### Provided records
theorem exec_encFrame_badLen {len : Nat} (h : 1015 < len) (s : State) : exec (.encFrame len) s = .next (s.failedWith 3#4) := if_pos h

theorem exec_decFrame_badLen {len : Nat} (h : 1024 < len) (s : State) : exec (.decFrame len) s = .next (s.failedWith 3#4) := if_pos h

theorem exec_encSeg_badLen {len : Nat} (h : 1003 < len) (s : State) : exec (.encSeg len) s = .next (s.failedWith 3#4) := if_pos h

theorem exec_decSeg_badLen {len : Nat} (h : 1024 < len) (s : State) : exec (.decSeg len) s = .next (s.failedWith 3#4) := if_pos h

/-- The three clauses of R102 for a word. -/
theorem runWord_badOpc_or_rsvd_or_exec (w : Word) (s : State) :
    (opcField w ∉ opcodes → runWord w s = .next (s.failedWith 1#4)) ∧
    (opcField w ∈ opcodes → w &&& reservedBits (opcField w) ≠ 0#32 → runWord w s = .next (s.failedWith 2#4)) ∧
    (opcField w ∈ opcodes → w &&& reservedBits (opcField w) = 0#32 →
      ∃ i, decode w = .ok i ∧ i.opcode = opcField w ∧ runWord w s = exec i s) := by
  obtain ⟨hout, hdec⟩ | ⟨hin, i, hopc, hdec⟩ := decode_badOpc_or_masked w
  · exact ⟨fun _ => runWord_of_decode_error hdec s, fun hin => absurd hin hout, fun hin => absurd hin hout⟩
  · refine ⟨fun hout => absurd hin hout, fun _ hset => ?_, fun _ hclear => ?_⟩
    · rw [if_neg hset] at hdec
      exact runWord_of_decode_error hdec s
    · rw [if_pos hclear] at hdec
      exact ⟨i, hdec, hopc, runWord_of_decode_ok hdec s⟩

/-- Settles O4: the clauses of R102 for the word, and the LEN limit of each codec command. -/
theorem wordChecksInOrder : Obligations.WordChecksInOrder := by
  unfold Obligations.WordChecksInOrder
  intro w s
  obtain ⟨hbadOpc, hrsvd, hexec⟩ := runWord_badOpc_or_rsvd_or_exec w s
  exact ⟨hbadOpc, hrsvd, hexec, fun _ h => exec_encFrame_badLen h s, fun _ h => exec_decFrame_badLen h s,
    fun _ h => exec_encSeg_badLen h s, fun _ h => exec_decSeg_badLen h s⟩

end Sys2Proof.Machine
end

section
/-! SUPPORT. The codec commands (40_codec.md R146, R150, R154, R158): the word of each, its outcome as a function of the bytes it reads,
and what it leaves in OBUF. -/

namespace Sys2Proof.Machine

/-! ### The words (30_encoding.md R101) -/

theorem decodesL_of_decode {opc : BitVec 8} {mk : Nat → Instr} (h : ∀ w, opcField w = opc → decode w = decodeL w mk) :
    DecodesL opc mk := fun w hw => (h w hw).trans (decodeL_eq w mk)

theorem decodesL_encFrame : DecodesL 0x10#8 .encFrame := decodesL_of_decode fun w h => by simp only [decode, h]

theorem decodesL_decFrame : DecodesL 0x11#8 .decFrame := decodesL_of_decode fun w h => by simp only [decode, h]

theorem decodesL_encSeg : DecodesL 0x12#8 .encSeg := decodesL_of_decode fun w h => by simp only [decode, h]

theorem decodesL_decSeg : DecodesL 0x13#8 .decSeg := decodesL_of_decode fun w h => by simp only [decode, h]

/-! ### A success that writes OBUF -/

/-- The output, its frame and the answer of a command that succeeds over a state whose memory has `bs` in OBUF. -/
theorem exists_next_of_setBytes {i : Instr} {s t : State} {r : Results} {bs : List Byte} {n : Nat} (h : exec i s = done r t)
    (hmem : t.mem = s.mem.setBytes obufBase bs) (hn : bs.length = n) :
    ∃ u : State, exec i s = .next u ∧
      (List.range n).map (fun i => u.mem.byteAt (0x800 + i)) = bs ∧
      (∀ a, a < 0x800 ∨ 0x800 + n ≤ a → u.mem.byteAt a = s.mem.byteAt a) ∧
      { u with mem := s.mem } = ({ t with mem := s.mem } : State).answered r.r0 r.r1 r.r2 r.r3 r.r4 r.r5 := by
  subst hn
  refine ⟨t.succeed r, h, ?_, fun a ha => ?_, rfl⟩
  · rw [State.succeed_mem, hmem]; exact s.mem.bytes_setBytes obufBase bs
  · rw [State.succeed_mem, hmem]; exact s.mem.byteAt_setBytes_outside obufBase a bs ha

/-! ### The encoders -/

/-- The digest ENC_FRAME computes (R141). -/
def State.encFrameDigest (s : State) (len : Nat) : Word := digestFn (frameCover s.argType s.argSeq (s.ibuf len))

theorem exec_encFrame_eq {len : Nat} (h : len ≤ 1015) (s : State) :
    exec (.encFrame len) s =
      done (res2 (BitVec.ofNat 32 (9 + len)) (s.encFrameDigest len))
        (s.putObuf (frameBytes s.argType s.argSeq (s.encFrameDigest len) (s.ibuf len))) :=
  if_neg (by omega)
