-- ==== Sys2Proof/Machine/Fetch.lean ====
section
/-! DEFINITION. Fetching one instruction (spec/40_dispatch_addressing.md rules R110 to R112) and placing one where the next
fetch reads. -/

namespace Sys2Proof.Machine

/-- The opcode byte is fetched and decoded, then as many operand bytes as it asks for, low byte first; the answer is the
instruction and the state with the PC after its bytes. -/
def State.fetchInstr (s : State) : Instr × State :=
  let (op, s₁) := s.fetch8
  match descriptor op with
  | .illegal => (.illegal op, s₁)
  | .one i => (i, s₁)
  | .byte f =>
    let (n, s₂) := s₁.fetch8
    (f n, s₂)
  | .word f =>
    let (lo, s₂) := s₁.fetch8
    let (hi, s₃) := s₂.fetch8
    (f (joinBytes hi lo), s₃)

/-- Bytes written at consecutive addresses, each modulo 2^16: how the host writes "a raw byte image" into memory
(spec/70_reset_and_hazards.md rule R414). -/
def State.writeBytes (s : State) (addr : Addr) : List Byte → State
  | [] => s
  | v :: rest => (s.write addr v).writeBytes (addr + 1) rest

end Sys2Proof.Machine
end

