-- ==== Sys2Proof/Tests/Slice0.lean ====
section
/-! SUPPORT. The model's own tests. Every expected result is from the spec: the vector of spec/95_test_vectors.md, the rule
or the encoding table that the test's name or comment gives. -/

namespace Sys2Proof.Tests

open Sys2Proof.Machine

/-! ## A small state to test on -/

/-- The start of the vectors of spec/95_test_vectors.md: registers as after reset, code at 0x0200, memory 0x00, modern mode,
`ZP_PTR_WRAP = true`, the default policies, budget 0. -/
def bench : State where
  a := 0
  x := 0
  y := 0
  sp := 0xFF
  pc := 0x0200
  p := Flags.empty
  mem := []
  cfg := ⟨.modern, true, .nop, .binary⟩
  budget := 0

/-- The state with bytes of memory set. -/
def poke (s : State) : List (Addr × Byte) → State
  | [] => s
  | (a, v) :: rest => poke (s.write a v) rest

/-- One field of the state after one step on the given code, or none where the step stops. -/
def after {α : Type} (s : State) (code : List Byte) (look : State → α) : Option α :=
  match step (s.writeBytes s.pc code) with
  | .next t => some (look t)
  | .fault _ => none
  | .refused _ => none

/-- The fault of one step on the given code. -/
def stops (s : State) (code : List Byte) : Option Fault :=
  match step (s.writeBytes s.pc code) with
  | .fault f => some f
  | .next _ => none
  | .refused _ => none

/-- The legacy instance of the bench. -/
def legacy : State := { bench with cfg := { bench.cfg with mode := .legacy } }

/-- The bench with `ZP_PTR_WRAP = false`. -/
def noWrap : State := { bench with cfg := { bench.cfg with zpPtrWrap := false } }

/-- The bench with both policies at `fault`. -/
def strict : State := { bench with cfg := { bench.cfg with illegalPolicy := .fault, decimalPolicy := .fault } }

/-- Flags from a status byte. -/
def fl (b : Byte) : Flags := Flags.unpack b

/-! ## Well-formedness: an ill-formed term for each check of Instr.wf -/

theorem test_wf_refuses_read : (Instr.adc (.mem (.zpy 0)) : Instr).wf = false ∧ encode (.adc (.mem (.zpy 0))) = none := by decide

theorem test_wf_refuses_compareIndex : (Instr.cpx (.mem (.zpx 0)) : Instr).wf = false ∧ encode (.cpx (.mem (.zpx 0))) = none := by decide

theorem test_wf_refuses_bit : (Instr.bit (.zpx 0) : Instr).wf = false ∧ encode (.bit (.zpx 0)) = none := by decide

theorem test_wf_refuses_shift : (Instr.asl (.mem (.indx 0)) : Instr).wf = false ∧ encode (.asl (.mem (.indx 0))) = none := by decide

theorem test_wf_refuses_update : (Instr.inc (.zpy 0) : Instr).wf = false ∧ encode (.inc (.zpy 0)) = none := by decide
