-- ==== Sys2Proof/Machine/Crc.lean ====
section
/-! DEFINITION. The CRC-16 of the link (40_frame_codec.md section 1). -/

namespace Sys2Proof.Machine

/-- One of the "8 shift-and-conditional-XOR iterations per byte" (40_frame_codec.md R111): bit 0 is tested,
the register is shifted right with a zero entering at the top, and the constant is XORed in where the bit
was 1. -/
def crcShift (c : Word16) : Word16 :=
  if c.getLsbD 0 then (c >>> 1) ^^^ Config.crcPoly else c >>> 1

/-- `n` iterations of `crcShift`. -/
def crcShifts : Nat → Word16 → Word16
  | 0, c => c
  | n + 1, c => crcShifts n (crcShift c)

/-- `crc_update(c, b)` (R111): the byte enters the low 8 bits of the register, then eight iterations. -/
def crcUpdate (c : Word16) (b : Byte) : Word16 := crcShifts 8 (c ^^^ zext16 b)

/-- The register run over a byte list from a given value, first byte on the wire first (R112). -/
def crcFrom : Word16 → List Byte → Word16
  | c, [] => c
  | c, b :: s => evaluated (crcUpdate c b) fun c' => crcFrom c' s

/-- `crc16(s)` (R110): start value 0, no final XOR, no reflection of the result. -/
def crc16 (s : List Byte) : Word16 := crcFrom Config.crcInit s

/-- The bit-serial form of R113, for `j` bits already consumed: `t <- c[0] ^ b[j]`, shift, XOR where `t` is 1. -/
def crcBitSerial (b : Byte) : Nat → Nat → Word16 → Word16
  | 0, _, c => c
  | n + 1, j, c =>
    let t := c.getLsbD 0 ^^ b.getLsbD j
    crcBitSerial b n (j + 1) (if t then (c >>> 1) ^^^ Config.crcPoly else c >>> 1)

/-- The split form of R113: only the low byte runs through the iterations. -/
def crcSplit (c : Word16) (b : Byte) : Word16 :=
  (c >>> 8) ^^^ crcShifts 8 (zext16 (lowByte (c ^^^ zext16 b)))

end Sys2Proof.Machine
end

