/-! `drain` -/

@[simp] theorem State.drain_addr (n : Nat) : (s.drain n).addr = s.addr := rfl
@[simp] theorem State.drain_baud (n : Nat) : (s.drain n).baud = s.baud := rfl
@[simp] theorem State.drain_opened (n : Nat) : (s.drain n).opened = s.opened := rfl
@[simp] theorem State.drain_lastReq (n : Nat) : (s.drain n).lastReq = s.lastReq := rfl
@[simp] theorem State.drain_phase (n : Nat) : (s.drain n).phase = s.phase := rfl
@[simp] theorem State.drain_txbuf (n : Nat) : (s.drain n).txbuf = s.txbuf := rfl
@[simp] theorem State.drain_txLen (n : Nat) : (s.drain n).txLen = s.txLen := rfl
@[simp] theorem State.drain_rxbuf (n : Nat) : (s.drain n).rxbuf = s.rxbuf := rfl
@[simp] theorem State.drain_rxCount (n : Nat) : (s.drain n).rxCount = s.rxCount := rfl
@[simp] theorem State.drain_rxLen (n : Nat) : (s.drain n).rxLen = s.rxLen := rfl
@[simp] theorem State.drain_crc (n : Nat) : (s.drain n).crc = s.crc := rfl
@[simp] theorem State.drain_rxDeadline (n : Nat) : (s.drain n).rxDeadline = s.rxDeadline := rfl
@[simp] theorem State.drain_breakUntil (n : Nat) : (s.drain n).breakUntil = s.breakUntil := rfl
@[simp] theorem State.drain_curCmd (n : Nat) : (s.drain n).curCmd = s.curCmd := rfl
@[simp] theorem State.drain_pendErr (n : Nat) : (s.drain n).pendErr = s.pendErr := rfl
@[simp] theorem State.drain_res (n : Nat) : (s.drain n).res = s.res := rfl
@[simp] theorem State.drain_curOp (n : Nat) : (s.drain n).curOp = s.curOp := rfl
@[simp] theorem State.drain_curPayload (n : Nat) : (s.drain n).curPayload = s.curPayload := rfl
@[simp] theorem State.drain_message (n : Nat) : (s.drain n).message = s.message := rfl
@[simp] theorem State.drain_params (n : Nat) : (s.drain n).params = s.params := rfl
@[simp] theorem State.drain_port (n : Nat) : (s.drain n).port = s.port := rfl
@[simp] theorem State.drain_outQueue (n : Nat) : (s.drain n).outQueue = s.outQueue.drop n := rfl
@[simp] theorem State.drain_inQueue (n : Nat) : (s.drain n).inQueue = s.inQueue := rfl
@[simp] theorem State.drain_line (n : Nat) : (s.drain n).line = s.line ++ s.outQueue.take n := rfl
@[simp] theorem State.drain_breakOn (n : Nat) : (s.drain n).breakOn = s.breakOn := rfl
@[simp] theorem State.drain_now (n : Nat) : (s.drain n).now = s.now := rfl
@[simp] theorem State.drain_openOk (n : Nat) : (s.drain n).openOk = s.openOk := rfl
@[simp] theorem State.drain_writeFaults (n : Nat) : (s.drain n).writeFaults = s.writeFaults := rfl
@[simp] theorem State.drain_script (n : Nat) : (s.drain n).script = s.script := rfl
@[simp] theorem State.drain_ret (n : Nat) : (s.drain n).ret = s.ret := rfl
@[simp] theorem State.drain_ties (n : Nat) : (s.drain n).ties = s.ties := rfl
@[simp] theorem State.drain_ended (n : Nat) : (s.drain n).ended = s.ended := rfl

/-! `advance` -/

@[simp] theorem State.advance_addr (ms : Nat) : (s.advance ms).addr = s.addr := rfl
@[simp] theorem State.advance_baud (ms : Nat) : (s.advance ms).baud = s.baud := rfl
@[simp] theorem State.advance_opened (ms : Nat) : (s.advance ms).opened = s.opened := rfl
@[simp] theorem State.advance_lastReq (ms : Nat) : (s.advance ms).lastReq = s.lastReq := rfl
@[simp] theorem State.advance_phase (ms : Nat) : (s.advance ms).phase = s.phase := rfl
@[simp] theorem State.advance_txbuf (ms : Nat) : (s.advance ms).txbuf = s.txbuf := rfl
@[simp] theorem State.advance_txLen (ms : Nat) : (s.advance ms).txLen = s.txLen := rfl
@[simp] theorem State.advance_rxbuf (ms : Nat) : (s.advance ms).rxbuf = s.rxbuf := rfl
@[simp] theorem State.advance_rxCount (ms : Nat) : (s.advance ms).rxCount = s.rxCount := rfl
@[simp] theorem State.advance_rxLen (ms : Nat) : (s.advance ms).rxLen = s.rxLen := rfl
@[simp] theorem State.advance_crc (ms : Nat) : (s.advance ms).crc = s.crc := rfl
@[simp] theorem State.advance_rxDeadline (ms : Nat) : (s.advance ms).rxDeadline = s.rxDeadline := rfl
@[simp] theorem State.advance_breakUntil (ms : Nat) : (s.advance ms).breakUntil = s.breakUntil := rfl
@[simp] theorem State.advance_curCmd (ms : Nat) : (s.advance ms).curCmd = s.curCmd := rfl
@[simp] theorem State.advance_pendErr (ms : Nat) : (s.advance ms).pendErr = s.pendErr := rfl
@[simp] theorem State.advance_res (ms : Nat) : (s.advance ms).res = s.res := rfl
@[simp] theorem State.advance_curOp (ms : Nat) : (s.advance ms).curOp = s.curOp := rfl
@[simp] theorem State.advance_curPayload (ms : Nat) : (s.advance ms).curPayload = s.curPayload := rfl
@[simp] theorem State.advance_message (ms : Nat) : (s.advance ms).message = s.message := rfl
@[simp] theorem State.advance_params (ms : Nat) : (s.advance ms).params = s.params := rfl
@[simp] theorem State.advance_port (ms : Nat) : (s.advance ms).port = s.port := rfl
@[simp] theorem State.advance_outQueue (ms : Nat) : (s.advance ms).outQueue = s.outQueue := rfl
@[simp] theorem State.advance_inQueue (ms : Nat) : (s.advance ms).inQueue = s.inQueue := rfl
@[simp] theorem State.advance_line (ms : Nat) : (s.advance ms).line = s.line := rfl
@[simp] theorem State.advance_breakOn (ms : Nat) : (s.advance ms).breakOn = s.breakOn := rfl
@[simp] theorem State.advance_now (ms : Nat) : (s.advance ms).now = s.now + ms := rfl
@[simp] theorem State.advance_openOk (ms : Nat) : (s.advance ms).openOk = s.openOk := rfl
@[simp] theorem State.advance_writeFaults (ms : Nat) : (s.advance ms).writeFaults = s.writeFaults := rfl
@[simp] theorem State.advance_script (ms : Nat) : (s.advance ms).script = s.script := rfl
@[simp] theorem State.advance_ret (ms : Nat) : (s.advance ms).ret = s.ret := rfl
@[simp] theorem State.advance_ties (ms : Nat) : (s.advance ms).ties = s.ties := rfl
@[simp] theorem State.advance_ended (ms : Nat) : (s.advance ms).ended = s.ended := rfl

### Problem details
Exact copies of the lines from the one containing "ms).openOk = s.openOk := rfl" through the final line of the records are all the answer should hold.

### Response area
@[simp] theorem State.advance_openOk (ms : Nat) : (s.advance ms).openOk = s.openOk := rfl
@[simp] theorem State.advance_writeFaults (ms : Nat) : (s.advance ms).writeFaults = s.writeFaults := rfl
@[simp] theorem State.advance_script (ms : Nat) : (s.advance ms).script = s.script := rfl
@[simp] theorem State.advance_ret (ms : Nat) : (s.advance ms).ret = s.ret := rfl
@[simp] theorem State.advance_ties (ms : Nat) : (s.advance ms).ties = s.ties := rfl
@[simp] theorem State.advance_ended (ms : Nat) : (s.advance ms).ended = s.ended := rfl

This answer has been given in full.